The system adopts a modular architecture, including a model loader (supports multiple formats/backends), a test case generator (automatically generates standardized inputs), a performance monitor (collects metrics in real time), and a result analyzer (statistics and visualization), with strong scalability.

Multi-dimensional Metrics

• Latency: Time to First Token (TTFT), Time per Token (TPOT), end-to-end latency
• Throughput: Token generation rate, request processing capability, concurrency performance
• Resources: Memory usage, GPU utilization, power consumption
• Quality: Output consistency, long text processing capability

Flexible Configuration

Supports custom model parameters (quantization precision, context length), hardware configurations (GPU/CPU restrictions), test loads (single request/concurrency), and input data (standard/custom test cases).

1. Hardware Selection: Compare the performance of different hardware for target models (e.g., cost-effectiveness of consumer-grade GPUs for 7B models, multi-card solutions for 70B models).
2. Framework Comparison: Evaluate performance differences and optimization technology support of frameworks like llama.cpp and vLLM under the same conditions.
3. Model Optimization Verification: Compare performance changes before and after optimization, and evaluate the impact of quantization on speed/accuracy.
4. CI/CD Integration: Automated performance regression testing, monitoring online service baselines, and detecting performance degradation issues.

• Precise Timing: Use high-precision timers, exclude cold start effects, and take the average of multiple runs.
• Resource Isolation: Set process affinity, GPU computing mode, and clean up background tasks to ensure repeatable results.
• Result Presentation: Provide visualizations such as line charts/bar charts, support CSV/JSON/HTML export, and historical trend analysis.

Community Contribution

We welcome participation in forms such as test data sharing, new hardware support, test case expansion, and documentation improvement, with the goal of building a comprehensive local LLM performance database.

Getting Started Steps

1. Environment Preparation: Install Python, CUDA (if using NVIDIA GPU), and the target inference framework.
2. Model Acquisition: Download model files from platforms like Hugging Face/ModelScope.
3. Test Configuration: Edit the configuration file to specify the model path, parameters, and output options.
4. Execute Test: Run the main program and wait for completion.
5. View Results: Analyze the report to compare the performance of different configurations.

Current Limitations: Limited multi-modal support, insufficient distributed testing capabilities, and lack of coverage for real-time streaming scenarios.

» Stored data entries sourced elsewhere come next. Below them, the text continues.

/-- A start has found an uncorrectable error (R132): the region or the set is poisoned, and the heat ends with HEARTH_ECC. -/
def State.startEcc (s : State) (c p : Nat) (h : Heat) (sl : Slot) : State :=
  let k := h.id.w.slot
  (if h.judged = some .bias then s.setSlot p k (some { sl with biasBad := true })
    else s.modSet p k sl.fill fun x => { x with st := .poisoned, cells := [] }).endHeat c .hearthEcc

/-- Take the fill set for an adding heat: ACTIVE, rewritten unless it starts from what the set holds (R125). Held values that have come
from another engine before it (R120) stay. -/
def State.takeSet (s : State) (c p : Nat) (h : Heat) : State :=
  match s.slot p h.id.w.slot with
  | none => s
  | some sl =>
    let r := s.startReads h sl
    if r.2 then
      let st := h.startTable sl
      let s := if h.readsSet then r.1.modSet p h.id.w.slot sl.fill fun x => { x with st := .active }
        else (r.1.ingotsWritten sl.fillSet.ingots).modSet p h.id.w.slot sl.fill fun x =>
          { x with st := .active, cells := [], blank := h.blank }
      s.modHeat c fun h =>
        { h with run := { h.run with phase := .run }
                 dp := ({ h.dp with
                   slotHeld := true, setIdx := sl.fill, starts := h.dp.starts.foldl (fun t (e : Nat × Option Cell) => Tbl.set none t e.1 e.2) st.1 }).flag st.2 }
    else r.1.startEcc c p h sl

/-- An adding heat obtains its slot (R52, R116, R124, R126). One that must allocate the slot again waits for a drain of the other set, which
R119 lets finish, though R123 has a heat wait for its fill set alone (DESIGN CHOICE, log 71). -/
def State.obtainAdding (s : State) (c p : Nat) (h : Heat) : Obtain :=
  let d := h.id.d
  let k := h.id.w.slot
  let kind := d.slotKind
  let width := slotWidth d h.id.w
  let e := rangesLen h.dp.ranges
  let sets := if d.endp = .shadow then 2 else 1
  let finish (o : Obtain) : Obtain := match o with
    | .ok s => .ok (s.takeSet c p h)
    | o => o
  match s.slot p k with
  | none =>
    match judge .empty none false h.judged with
    | some st => .fail st
    | none => finish (s.allocSlot p k kind width e sets none 0)
  | some sl =>
    if sl.fillSet.st.busy then .wait
    else if sl.kind ≠ kind || sl.width ≠ width || sl.e < e || sl.sets = [] then
      if sl.sets.any fun x => x.st.kept then .fail .malformed
      else if sl.sets.any fun x => x.st.busy then .wait
      else
        match judge .empty sl.bias sl.biasBad h.judged with
        | some st => .fail st
        | none => s.reallocSlot c p k sl kind width e sets true 0 (State.takeSet · c p h)
    else
      match judge sl.fillSet.st sl.bias sl.biasBad h.judged with
      | some st => .fail st
      | none => finish (.ok s)

/-! ### PRELOAD_SLOT (R121, R122) -/

/-- Bytes of the bias region that a PRELOAD_SLOT fills. -/
def biasBytes (d : Desc) (w : Words) : Nat := w.rowLen * d.wireFmt.bytes

/-- PRELOAD_SLOT obtains its slot: its source is read after this. A bias region is "of the same size" where its bytes are as many (R122 does
not say whether ingots, elements or bytes are compared: DESIGN CHOICE, log 70). A slot that must be allocated again waits for a drain of its
other set (DESIGN CHOICE, log 71). A residual is in the making until its heat ends: an abort leaves its set VOID (R125). -/
def State.obtainPreload (s : State) (c p : Nat) (h : Heat) : Obtain :=
  let d := h.id.d
  let w := h.id.w
  let k := w.slot
  let kind : SlotKind := if d.assay then .assay else .fp32
  let sets := if d.endp = .shadow then 2 else 1
  let isBias := d.start = .bias
  let bn := if isBias then ceilDiv (biasBytes d w) 4096 else 0
  let hold (s : State) : State := s.modHeat c fun h =>
    { h with run := { h.run with phase := .run }
             dp := { h.dp with slotHeld := true, setDone := isBias, setIdx := ((s.slot p k).map fun sl => sl.fill).getD 0 } }
  let finish (o : Obtain) : Obtain := match o with
    | .ok s => .ok (hold s)
    | o => o
  match s.slot p k with
  | none => finish (s.allocSlot p k kind 0 w.count sets none bn)
  | some sl =>
    let sameBias := match sl.bias with
      | some b => b.length = biasBytes d w
      | none => false
    if sl.fillSet.st.busy then .wait
    else if sl.kind ≠ kind || sl.e < w.count || sl.sets = [] || (isBias && sl.bias.isSome && !sameBias) then
      if sl.sets.any fun x => x.st.kept then .fail .malformed
      else if sl.sets.any fun x => x.st.busy then .wait
      else if isBias && !sameBias then
        s.reallocSlot c p k sl kind 0 w.count sets false bn hold
      else s.reallocSlot c p k sl kind 0 w.count sets true 0 hold
    else if isBias then
      if sl.bias.isSome then .ok (hold s)
      else
        -- a region that was never filled is of use only if it has the size
        if sl.biasIngots.length = bn then .ok (hold s)
        else if (s.part p).quota.ingots < (s.use p).ingots - sl.biasIngots.length + bn then .fail .quotaExceeded
        else
          let is := s.freeIngots bn
          if is.length < bn then .wait
          else
            let t := (s.takeIngots is).setSlot p k (some { sl with biasIngots := is })
            .ok (hold { t with hrt := { t.hrt with scrub := t.hrt.scrub ++ sl.biasIngots } })
    else if sl.fillSet.st = .opened then .fail .malformed
    else .ok (hold s)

Future Plans: Gradually solve the above problems and synchronize with the latest model and technology updates.

The Local-LLM-Inference-Benchmarking-System provides a key evaluation tool for local LLM deployment. Against the backdrop of rapid technological iteration, objective performance data is crucial for decision-making. With the growth of the community and the improvement of functions, this system is expected to become a standard benchmarking platform in the local LLM field.